ROVs are important tools for marine pest surveillance programs. In this report, the author explores observation-class ROVs and explores how they could be further adapted for surveillance tasks.
Abstract: A review of observation-class ROVs suitable for marine pest surveillance purposes. Invasive marine species have potential to cause significant ecological and economic impact, however eradication is challenging and rarely successful. Control must therefore rely on effective management of introduction pathways and early detection. A key focus of Australia’s MarinePestPlan 2018–2023 and the supporting National Marine Pest Surveillance Strategy is identifying methods that enable cost-effective surveillance of vessels, infrastructure and marine environments. Over recent years, the capabilities of small underwater remotely operated vehicles (ROVs) have improved significantly and reduced in cost. They are now considered useful additions to invasive marine species surveillance programs.
In 2018, the Australian Government Department of Agriculture, Water and the Environment provided funding via the Agricultural Competitiveness White Paper to investigate if ROVs could be used to support surveillance and inspection activities. The overall aim was to evaluate available ROVs and examine how they might be incorporated into future invasive marine species surveillance programs. To achieve this, three specific objectives were identified:
- Following the recent development of a new generation of observation-class ROVs (OROVs), examine available units and assess their fitness-for-purpose.
- Determine if a cost-effective and easily transported OROV was available or could be developed for less than $35,000.

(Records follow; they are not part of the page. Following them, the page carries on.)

/-- Why a word is rejected; each is the illegal-instruction fault of R60 class 1, but for `short`. -/
inductive DecErr where
  /-- An OPC that the stream's map does not assign (R57). -/
  | unassigned
  /-- A nonzero reserved field or unused specifier (R48). -/
  | reserved
  /-- An operand value outside the limits of Tables 3.1 to 3.6 or of R55. -/
  | limits
  /-- The bytes end before the instruction does. -/
  | short
deriving DecidableEq, Repr

abbrev Dec := Except DecErr Instr

/-- `x` where the reserved fields are zero. -/
def needZero (c : Bool) (x : Instr) : Dec := if c then .ok x else .error .reserved

/-! ### Fields of a word -/

def fIdle (w : Word) : BitVec 10 := w.extractLsb' 54 10
def fTop (w : Word) : BitVec 2 := w.extractLsb' 52 2
def fLvl (w : Word) : BitVec 3 := w.extractLsb' 49 3
def fPred (w : Word) : BitVec 4 := w.extractLsb' 45 4
def fOpc (w : Word) : BitVec 9 := w.extractLsb' 36 9

def fD (w : Word) : SReg := w.extractLsb' 30 6
def fA (w : Word) : SReg := w.extractLsb' 24 6
def fB (w : Word) : SReg := w.extractLsb' 18 6
def fFun (w : Word) : BitVec 18 := w.extractLsb' 0 18
def fImm24 (w : Word) : BitVec 24 := w.extractLsb' 0 24
def fImm30 (w : Word) : BitVec 30 := w.extractLsb' 0 30

def eTok (w : Word) : Tok := ⟨w.extractLsb' 32 4, w.extractLsb' 28 4⟩
def eA (w : Word) : SReg := w.extractLsb' 22 6
def eB (w : Word) : SReg := w.extractLsb' 16 6
def eC (w : Word) : SReg := w.extractLsb' 10 6
def eMod (w : Word) : BitVec 10 := w.extractLsb' 0 10

def mTgt (w : Word) : BitVec 5 := w.extractLsb' 31 5
def mBase (w : Word) : AReg := w.extractLsb' 26 5
def mIdx (w : Word) : AReg := w.extractLsb' 21 5
def mMode (w : Word) : BitVec 5 := w.extractLsb' 16 5
def mImm (w : Word) : BitVec 16 := w.extractLsb' 0 16

def qD (w : Word) : Spec := w.extractLsb' 27 9
def qA (w : Word) : Spec := w.extractLsb' 18 9
def qB (w : Word) : Spec := w.extractLsb' 9 9
def qC (w : Word) : Spec := w.extractLsb' 0 9

def coxH (w : Word) : CoxH := ⟨fIdle w, fTop w, fPred w⟩
def laneH (w : Word) : LaneH := ⟨fIdle w, fTop w, fLvl w, fPred w⟩

/-- Bit `i` of a field of modifier bits. -/
def bit10 (m : BitVec 10) (i : Nat) : Bool := m.getLsbD i

/-! ### The cox map (Table 3.7) -/

def decS3 (w : Word) (f : CoxH → SReg → SReg → SReg → Instr) : Dec :=
  needZero (fFun w == 0) (f (coxH w) (fD w) (fA w) (fB w))

def decSI (w : Word) (f : CoxH → SReg → SReg → BitVec 24 → Instr) : Dec :=
  .ok (f (coxH w) (fD w) (fA w) (fImm24 w))

/-- Immediate shifts: imm24[23:6] is zero (Table 3.2). -/
def decShImm (w : Word) (f : CoxH → SReg → SReg → BitVec 6 → Instr) : Dec :=
  needZero (w.extractLsb' 6 18 == 0) (f (coxH w) (fD w) (fA w) (w.extractLsb' 0 6))

/-- S3 words all of whose fields are zero. -/
def decNone (w : Word) (f : CoxH → Instr) : Dec :=
  needZero (w.extractLsb' 0 36 == 0) (f (coxH w))

/-- S3 words that use a only. -/
def decA (w : Word) (f : CoxH → SReg → Instr) : Dec :=
  needZero (fD w == 0 && w.extractLsb' 0 24 == 0) (f (coxH w) (fA w))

- Increase knowledge within government biosecurity departments on the potential use of OROVs in marine biosecurity response activities by development a training course for personnel.

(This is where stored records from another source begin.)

/-- The result of a translation: an address, a fault, or a walk that the host has to make (Table 1.8, function 0). -/
inductive Xlate where
  | ok (ra : Nat)
  | bad (c : Cause)
  | forward
deriving DecidableEq, Repr

/-- What a walk of p's tables for an access gives: its address, or the cause of its fault (R352, R353)
(DEDUCED, assumption log 38). -/
def State.walked (s : State) (p : Nat) (perm : Perm) (a : Nat) : Except Cause Nat :=
  match s.walk p a with
  | .error c => .error c
  | .ok t => if perm.okFor t then s.frameCheck p (t.pa + a % pageSize t.size) else .error (xlateCause 3)

/-- The walk that a home waited for ended without a translation. -/
def State.failedWalk (s : State) (h p page : Nat) : Option Failed :=
  s.refusedWalks.find? fun x => x.home == h && x.part == p && x.page == page

/-- Translates virtual address `va` of partition `p` for a thread of home `h` (R297, R347, R352 to R354): from the caches; an
access that misses waits for a walk. The threads of a service core have no translation cache, and each of their accesses
walks (DEDUCED, assumption logs 37 and 38). -/
def State.xlateVirt (s : State) (h p : Nat) (perm : Perm) (va : Word) : Xlate :=
  let a := va.toNat
  let made := fun (x : Except Cause Nat) (ok : Nat → Xlate) => match x with | .ok ra => ok ra | .error c => .bad c
  if 2 ^ 48 ≤ a then .bad (xlateCause 5)
  else if fieldOf (s.part p).pd0 63 1 = 0 then .bad (xlateCause 8)
  else if 1024 ≤ h then made (s.walked p perm a) .ok
  else
    match s.cached h p a with
    | some t => if perm.okFor t then .ok (t.pa + (a - t.va)) else .bad (xlateCause 3)
    | none =>
      match s.failedWalk h p (a / 4096) with
      | none => .forward
      | some x =>
        match x.cause with
        | some c => .bad (xlateCause c)
        | none => made (s.walked p perm a) fun _ => .forward

/-- A service core's address: physical, bits [39:0] (R401, R407 to R409). -/
def State.xlatePhys (s : State) (va : Word) : Xlate :=
  let a := va.toNat
  if 2 ^ 40 ≤ a then .bad (xlateCause 5)
  else
    match place a with
    | .nothing => .bad (xlateCause 6)
    | .domain i off =>
      match s.domainTarget i off with
      | some (dev, rpa, _) => .ok (remoteAddr dev rpa)
      | none => .bad (xlateCause 6)
    | _ => .ok a

/-- The partition that an access carries: the job's, or for a service core that of the domain window (log 21)
(DEDUCED, assumption log 21). -/
def State.carried (s : State) (h : Nat) (va : Word) : Nat :=
  if h < 1024 then s.partOf h
  else
    match place va.toNat with
    | .domain i _ => fieldOf (s.dwin.get i 0) 40 6
    | _ => 0

/-- Translates an address of a thread of home `h`. -/
def State.xlate (s : State) (h : Nat) (perm : Perm) (va : Word) : Xlate :=
  if h < 1024 then s.xlateVirt h (s.partOf h) perm va else s.xlatePhys va

/-- Splits [va, va + n) where 16-byte pieces begin; at most `fuel` pieces. -/
def pieces : Nat → Word → Nat → List (Word × Nat)
  | 0, _, _ => []
  | _, _, 0 => []
  | fuel + 1, va, n =>
    let k := Nat.min n (16 - va.toNat % 16)
    (va, k) :: pieces fuel (va + BitVec.ofNat 64 k) (n - k)

def piecesOf (va : Word) (n : Nat) : List (Word × Nat) := pieces (n / 16 + 2) va n

/-- The outcome of the checks of an access. -/
inductive Chk where
  | ok
  | bad (c : Cause) (addr : Word)
  | forward (addr : Word)
deriving DecidableEq, Repr

/-- The first translation fault among some pieces (R299, step 3). -/
def State.chkXlate (s : State) (h : Nat) (perm : Perm) : List (Word × Nat) → Chk
  | [] => .ok
  | (va, _) :: r =>
    match s.xlate h perm va with
    | .ok _ => s.chkXlate h perm r
    | .bad c => .bad c va
    | .forward => .forward va

/-- The first fault where pieces that translate perform (R299, step 4; R408, R410). -/
def State.chkPlace (s : State) (h : Nat) (perm : Perm) : List (Word × Nat) → Chk
  | [] => .ok
  | (va, _) :: r =>
    match s.xlate h perm va with
    | .ok ra =>
      match s.placeFault (s.carried h va) perm.st ra with
      | some c => .bad c va
      | none => s.chkPlace h perm r
    | .bad c => .bad c va
    | .forward => .forward va

/-- The first poisoned piece that is read (R389). -/
def State.chkPoison (s : State) (h : Nat) (perm : Perm) : List (Word × Nat) → Chk
  | [] => .ok
  | (va, n) :: r =>
    match s.xlate h perm va with
    | .ok ra => if perm.r && s.poisoned ra n then .bad { cls := 18, sub := 1 } va else s.chkPoison h perm r
    | _ => .ok

/-- The checks of R299 over some pieces from step 3 on, and then the poison test of R389. -/
def State.chkPieces (s : State) (h : Nat) (perm : Perm) (l : List (Word × Nat)) : Chk :=
  match s.chkXlate h perm l with
  | .ok =>
    match s.chkPlace h perm l with
    | .ok => s.chkPoison h perm l
    | c => c
  | c => c

def State.chk (s : State) (h : Nat) (perm : Perm) (va : Word) (n : Nat) : Chk := s.chkPieces h perm (piecesOf va n)

/-! ## Access at checked addresses -/

/-- Where a checked address lies. -/
def State.addr (s : State) (h : Nat) (perm : Perm) (va : Word) : Nat :=
  match s.xlate h perm va with
  | .ok ra => ra
  | _ => 0

/-- Reads checked bytes at a virtual (or a service core's physical) address, piece by piece in ascending order. -/
def State.readPieces (s : State) (h : Nat) (perm : Perm) (lv : Tier) : List (Word × Nat) → List Byte × State
  | [] => ([], s)
  | (va, n) :: r =>
    let (b, s1) := s.loadAt h (s.addr h perm va) n lv
    let (bs, s2) := s1.readPieces h perm lv r
    (b ++ bs, s2)

def State.readV (s : State) (h : Nat) (perm : Perm) (lv : Tier) (va : Word) (n : Nat) : List Byte × State :=
  s.readPieces h perm lv (piecesOf va n)

/-- Writes checked bytes piece by piece in ascending order. -/
def State.writePieces (s : State) (t : Thread) (eng : Option Cmd) (perm : Perm) : List (Word × Nat) → List Byte → State
  | [], _ => s
  | (va, n) :: r, l =>
    (s.storeAt t eng (s.addr t.home perm va) (l.take n)).writePieces t eng perm r (l.drop n)

def State.writeV (s : State) (t : Thread) (eng : Option Cmd) (perm : Perm) (va : Word) (l : List Byte) : State :=
  s.writePieces t eng perm (piecesOf va l.length) l

/-! ## Scratchpad and accumulator tile (R22, R24, R285) -/

/-- The poison numbers of scratchpad pieces and of accumulator elements stand above those of the physical space. -/
def spadPiece (g off : Nat) : Nat := 2 ^ 60 + g * 2 ^ 17 + off / 16
def tilePiece (g row elt : Nat) : Nat := 2 ^ 61 + g * 2 ^ 16 + row * 256 + elt

def State.spadRead (s : State) (h off n : Nat) : List Byte :=
  memRead zeroByte (s.core (coreOf h)).spad ((s.ctx h).spadBase + off) n

/-- A write of the scratchpad clears the poison of the 16-byte pieces that it covers whole (R389). -/
def State.spadWrite (s : State) (h off : Nat) (l : List Byte) : State :=
  let g := coreOf h
  let a := (s.ctx h).spadBase + off
  let s1 := s.setCore g { s.core g with spad := memWrite zeroByte (s.core g).spad a l }
  { s1 with
    poison := s1.poison.filter fun pc =>
      !(spadPiece g 0 ≤ pc && pc < spadPiece (g + 1) 0 && wholePiece a l.length (pc - spadPiece g 0)) }

/-- An offset and a length lie inside the job's range (R297). -/
def State.spadOk (s : State) (h off n : Nat) : Bool := decide (off + n ≤ (s.ctx h).spadLen)

/-- Row `r` of the job's accumulator run (R24). -/
def State.row (s : State) (h r : Nat) : Row := (s.core (coreOf h)).tile.get ((s.ctx h).accBase + r) 0

def State.setRow (s : State) (h r : Nat) (x : Row) : State :=
  let g := coreOf h
  s.setCore g { s.core g with tile := (s.core g).tile.set ((s.ctx h).accBase + r) x }

/-- A read of [off, off + n) of the job's scratchpad range meets poison (R389). -/
def State.spadPoisoned (s : State) (h off n : Nat) : Bool :=
  let a := (s.ctx h).spadBase + off
  s.poison.any fun pc => decide (spadPiece (coreOf h) a ≤ pc ∧ pc ≤ spadPiece (coreOf h) (a + n - 1))

/-! ## Poisoned entries of queues (R388) -/

/-- The number of the entry that queue q of job j pops as its n-th; q counts as W4 to W9 do. -/
def queuePiece (j q n : Nat) : Nat := 2 ^ 62 + (j * 16 + q) * 2 ^ 16 + n % 2 ^ 16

The first step of the assessment stage was to undertake a desktop review of commercially available OROVs. Based on the recommendations of previous studies, this review process was restricted to battery powered OROVs with a vectored thruster design. Desirable characteristics were: six degrees of freedom, high quality image recording, easily transported and able to be deployed by a two-person team. OROVs examined ranged from less than $5,000 to more than $100,000. Assessment findings were then used to guide the enhancement phase.

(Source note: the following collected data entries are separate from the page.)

-- ==== Sys2Proof/Machine/Flags.lean ====
section
/-! DEFINITION. Machine/Flags.lean: the conditions that words write into predicates and status fields: the comparisons
of CMP, counting results, saturating status. -/

namespace Sys2Proof.Machine

/-- The comparison of CMP (R235): bits, signed integers, unsigned integers. -/
def CoxCC.holds (cc : CoxCC) (a b : Word) : Bool :=
  match cc with
  | .eq => a == b
  | .ne => a != b
  | .lt => a.slt b
  | .le => a.sle b
  | .gt => b.slt a
  | .ge => b.sle a
  | .ltu => a.ult b
  | .leu => a.ule b
  | .gtu => b.ult a
  | .geu => b.ule a

/-- The number of leading zeros among the low `n` bits of `x` (Table 9.2). -/
def leadingZeros (x : Word) : Nat → Nat
  | 0 => 0
  | n + 1 => if x.getLsbD n then 0 else 1 + leadingZeros x n

/-- The number of set bits among the low `n` bits of `x`. -/
def setBits (x : Word) : Nat → Nat
  | 0 => 0
  | n + 1 => (if x.getLsbD n then 1 else 0) + setBits x n

/-- DIV and REM of R234: quotient and remainder of the signed values. -/
def divRem (a b : Word) : Word × Word :=
  if b = 0 then (BitVec.allOnes 64, a)
  else if a = BitVec.intMin 64 ∧ b = BitVec.allOnes 64 then (BitVec.intMin 64, 0)
  else
    let q := a.toInt.tdiv b.toInt
    (BitVec.ofInt 64 q, BitVec.ofInt 64 (a.toInt - q * b.toInt))

/-- The first word after a branch against its assumption issues no earlier than 6 local cycles after it (R239). -/
def State.holdNext (s : State) (t : Thread) : State := s.setStream t { s.stream t with hold := 6 }

end Sys2Proof.Machine
end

OROV units purchased as part of the assessment process were examined to determine how they could be further adapted for surveillance tasks. Enhancement and adaptation themes were divided into three basic areas: 1) simplifying operation,2) improving spatial awareness, and 3) improving reliability. Throughout this phase, there was an overarching goal of developing a modular system based on interchangeable components. By allowing swapping of hardware components, OROVs can be configured to accommodate specific needs and allow upgrade individual components. These modifications provide greater functional capacity and better reliability whist keeping the overall price below the target figure of $35,000.
The project also included OROV training of biosecurity personnel involved in marine pest management and the project team worked with local vocational training organisations to develop a two-day training workshop. Workshop content included basic theory of ROV operation, practical sessions, and training in marine biofouling assessment procedures.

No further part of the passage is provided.